**What is needed:** Beneath this instruction is a listing; write out exactly the line that contains "RRI word with an" and each line after it to the last.

• • • • •

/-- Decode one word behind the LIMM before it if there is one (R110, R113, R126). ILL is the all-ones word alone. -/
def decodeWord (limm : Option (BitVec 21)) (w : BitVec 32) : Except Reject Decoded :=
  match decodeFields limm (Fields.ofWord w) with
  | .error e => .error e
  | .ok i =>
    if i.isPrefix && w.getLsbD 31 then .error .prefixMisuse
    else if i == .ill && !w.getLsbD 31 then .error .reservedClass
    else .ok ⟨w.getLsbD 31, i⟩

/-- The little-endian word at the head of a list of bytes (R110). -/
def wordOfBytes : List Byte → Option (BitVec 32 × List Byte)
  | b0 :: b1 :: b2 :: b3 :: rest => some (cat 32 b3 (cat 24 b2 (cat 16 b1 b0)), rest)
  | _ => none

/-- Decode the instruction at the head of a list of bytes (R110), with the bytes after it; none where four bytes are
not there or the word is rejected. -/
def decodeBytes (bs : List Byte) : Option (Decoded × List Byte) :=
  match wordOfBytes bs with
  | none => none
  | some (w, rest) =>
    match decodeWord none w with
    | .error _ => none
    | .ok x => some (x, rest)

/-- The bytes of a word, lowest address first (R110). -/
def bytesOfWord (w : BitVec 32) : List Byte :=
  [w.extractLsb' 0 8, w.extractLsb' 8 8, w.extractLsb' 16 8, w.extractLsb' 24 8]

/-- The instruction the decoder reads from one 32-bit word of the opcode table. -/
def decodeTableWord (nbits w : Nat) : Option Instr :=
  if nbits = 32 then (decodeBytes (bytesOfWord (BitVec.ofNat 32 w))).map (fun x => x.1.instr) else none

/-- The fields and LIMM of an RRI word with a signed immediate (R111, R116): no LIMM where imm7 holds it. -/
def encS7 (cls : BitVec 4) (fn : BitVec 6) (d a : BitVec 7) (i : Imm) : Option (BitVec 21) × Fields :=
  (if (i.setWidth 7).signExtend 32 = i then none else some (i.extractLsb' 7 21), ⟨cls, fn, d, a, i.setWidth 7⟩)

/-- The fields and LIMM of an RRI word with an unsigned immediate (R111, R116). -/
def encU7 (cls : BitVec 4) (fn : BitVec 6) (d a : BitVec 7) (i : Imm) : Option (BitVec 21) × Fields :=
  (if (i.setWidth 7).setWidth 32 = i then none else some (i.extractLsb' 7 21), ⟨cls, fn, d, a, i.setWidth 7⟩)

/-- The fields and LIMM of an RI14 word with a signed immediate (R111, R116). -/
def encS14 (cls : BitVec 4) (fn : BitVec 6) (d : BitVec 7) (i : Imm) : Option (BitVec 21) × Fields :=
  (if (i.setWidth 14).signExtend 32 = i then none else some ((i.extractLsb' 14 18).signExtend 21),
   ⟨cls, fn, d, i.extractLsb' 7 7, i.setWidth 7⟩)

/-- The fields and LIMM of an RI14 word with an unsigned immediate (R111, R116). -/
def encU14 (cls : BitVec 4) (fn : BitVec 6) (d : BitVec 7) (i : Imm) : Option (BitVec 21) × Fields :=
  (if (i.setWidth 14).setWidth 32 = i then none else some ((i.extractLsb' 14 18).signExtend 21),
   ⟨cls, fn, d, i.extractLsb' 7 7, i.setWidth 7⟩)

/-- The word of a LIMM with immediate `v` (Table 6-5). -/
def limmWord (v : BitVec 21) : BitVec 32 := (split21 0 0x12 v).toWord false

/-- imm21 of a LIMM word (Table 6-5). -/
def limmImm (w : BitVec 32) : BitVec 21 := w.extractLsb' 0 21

• • • • •

**Answer to the exercise:**
/-- The fields and LIMM of an RRI word with an unsigned immediate (R111, R116). -/
def encU7 (cls : BitVec 4) (fn : BitVec 6) (d a : BitVec 7) (i : Imm) : Option (BitVec 21) × Fields :=
  (if (i.setWidth 7).setWidth 32 = i then none else some (i.extractLsb' 7 21), ⟨cls, fn, d, a, i.setWidth 7⟩)

/-- The fields and LIMM of an RI14 word with a signed immediate (R111, R116). -/
def encS14 (cls : BitVec 4) (fn : BitVec 6) (d : BitVec 7) (i : Imm) : Option (BitVec 21) × Fields :=
  (if (i.setWidth 14).signExtend 32 = i then none else some ((i.extractLsb' 14 18).signExtend 21),
   ⟨cls, fn, d, i.extractLsb' 7 7, i.setWidth 7⟩)

/-- The fields and LIMM of an RI14 word with an unsigned immediate (R111, R116). -/
def encU14 (cls : BitVec 4) (fn : BitVec 6) (d : BitVec 7) (i : Imm) : Option (BitVec 21) × Fields :=
  (if (i.setWidth 14).setWidth 32 = i then none else some ((i.extractLsb' 14 18).signExtend 21),
   ⟨cls, fn, d, i.extractLsb' 7 7, i.setWidth 7⟩)

/-- The word of a LIMM with immediate `v` (Table 6-5). -/
def limmWord (v : BitVec 21) : BitVec 32 := (split21 0 0x12 v).toWord false

/-- imm21 of a LIMM word (Table 6-5). -/
def limmImm (w : BitVec 32) : BitVec 21 := w.extractLsb' 0 21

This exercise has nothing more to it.